PROBLEM DESCRIPTION: With both ends included, repeat exactly the lines of the entries below from the one containing "PROOFS. The status" down to the one containing "by field -/", and no others.

*** Opening of RECORDS TO PROCESS ***

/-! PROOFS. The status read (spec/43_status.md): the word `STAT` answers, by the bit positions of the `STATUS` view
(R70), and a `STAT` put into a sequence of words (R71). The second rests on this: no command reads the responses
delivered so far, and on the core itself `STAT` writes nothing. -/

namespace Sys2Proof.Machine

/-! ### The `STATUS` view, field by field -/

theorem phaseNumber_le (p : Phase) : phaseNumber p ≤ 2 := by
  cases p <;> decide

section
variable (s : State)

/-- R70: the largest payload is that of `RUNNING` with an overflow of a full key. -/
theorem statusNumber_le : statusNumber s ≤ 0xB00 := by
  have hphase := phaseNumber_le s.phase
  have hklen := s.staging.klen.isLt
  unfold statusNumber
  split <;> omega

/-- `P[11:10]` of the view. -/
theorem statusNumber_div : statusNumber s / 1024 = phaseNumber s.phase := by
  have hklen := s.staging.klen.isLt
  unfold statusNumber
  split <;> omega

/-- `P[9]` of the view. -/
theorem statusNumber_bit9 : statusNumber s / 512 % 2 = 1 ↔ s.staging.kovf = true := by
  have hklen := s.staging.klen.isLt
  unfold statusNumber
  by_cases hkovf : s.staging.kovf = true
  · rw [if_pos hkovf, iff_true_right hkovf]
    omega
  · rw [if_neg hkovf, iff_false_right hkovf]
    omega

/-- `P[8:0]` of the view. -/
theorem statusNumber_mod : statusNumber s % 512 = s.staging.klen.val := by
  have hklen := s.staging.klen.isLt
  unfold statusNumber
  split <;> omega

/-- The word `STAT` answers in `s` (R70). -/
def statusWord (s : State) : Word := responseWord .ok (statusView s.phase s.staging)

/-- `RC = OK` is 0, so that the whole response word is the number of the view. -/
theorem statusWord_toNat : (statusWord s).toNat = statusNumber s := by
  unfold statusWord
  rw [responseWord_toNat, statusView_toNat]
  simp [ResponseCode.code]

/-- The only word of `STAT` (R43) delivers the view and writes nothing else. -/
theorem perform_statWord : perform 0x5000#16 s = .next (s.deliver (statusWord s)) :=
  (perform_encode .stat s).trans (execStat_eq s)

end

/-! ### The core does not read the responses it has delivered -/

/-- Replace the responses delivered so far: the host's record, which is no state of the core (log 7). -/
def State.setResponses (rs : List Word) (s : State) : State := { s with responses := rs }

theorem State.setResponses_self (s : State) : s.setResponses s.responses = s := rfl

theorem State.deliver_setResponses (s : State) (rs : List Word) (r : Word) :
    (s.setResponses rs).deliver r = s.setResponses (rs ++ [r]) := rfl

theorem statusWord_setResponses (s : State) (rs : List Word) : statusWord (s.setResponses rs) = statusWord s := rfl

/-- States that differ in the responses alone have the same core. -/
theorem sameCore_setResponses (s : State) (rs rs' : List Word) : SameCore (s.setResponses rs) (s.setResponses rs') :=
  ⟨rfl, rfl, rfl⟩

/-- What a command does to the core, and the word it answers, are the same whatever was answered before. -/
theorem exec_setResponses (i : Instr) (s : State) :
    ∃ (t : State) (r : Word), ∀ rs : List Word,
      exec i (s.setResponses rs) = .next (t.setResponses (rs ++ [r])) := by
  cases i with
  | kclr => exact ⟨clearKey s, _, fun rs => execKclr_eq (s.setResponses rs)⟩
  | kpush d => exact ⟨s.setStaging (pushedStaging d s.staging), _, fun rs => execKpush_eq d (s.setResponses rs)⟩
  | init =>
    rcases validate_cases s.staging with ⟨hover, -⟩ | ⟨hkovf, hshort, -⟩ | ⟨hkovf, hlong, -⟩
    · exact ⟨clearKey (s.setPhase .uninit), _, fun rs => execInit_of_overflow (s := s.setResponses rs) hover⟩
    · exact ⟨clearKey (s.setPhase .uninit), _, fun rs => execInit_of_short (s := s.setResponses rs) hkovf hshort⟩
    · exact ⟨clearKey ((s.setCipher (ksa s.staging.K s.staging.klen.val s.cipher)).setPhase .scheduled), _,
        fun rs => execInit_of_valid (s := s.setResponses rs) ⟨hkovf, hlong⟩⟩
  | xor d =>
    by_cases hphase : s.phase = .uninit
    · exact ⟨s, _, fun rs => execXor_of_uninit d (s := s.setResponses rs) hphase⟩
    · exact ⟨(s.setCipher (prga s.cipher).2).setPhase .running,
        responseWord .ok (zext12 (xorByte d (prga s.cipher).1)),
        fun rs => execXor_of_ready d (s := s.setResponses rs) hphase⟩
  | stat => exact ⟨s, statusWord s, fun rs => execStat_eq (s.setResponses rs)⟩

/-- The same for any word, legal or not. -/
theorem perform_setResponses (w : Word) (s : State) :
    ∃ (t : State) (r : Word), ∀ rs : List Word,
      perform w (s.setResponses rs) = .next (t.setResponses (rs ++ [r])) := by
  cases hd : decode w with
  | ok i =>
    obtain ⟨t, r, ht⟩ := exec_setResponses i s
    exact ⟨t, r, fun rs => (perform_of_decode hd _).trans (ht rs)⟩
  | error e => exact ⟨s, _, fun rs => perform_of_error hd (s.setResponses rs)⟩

*** Close of RECORDS TO PROCESS ***
*** Opening of RECORDS TO PROCESS ***

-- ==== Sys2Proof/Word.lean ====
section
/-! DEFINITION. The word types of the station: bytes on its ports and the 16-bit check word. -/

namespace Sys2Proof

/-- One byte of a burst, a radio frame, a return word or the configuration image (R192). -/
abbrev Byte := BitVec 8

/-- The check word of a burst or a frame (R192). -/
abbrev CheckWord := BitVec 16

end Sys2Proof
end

*** Close of RECORDS TO PROCESS ***

OUTPUT OF THE EXERCISE:
/-! PROOFS. The status read (spec/43_status.md): the word `STAT` answers, by the bit positions of the `STATUS` view
(R70), and a `STAT` put into a sequence of words (R71). The second rests on this: no command reads the responses
delivered so far, and on the core itself `STAT` writes nothing. -/

namespace Sys2Proof.Machine

/-! ### The `STATUS` view, field by field -/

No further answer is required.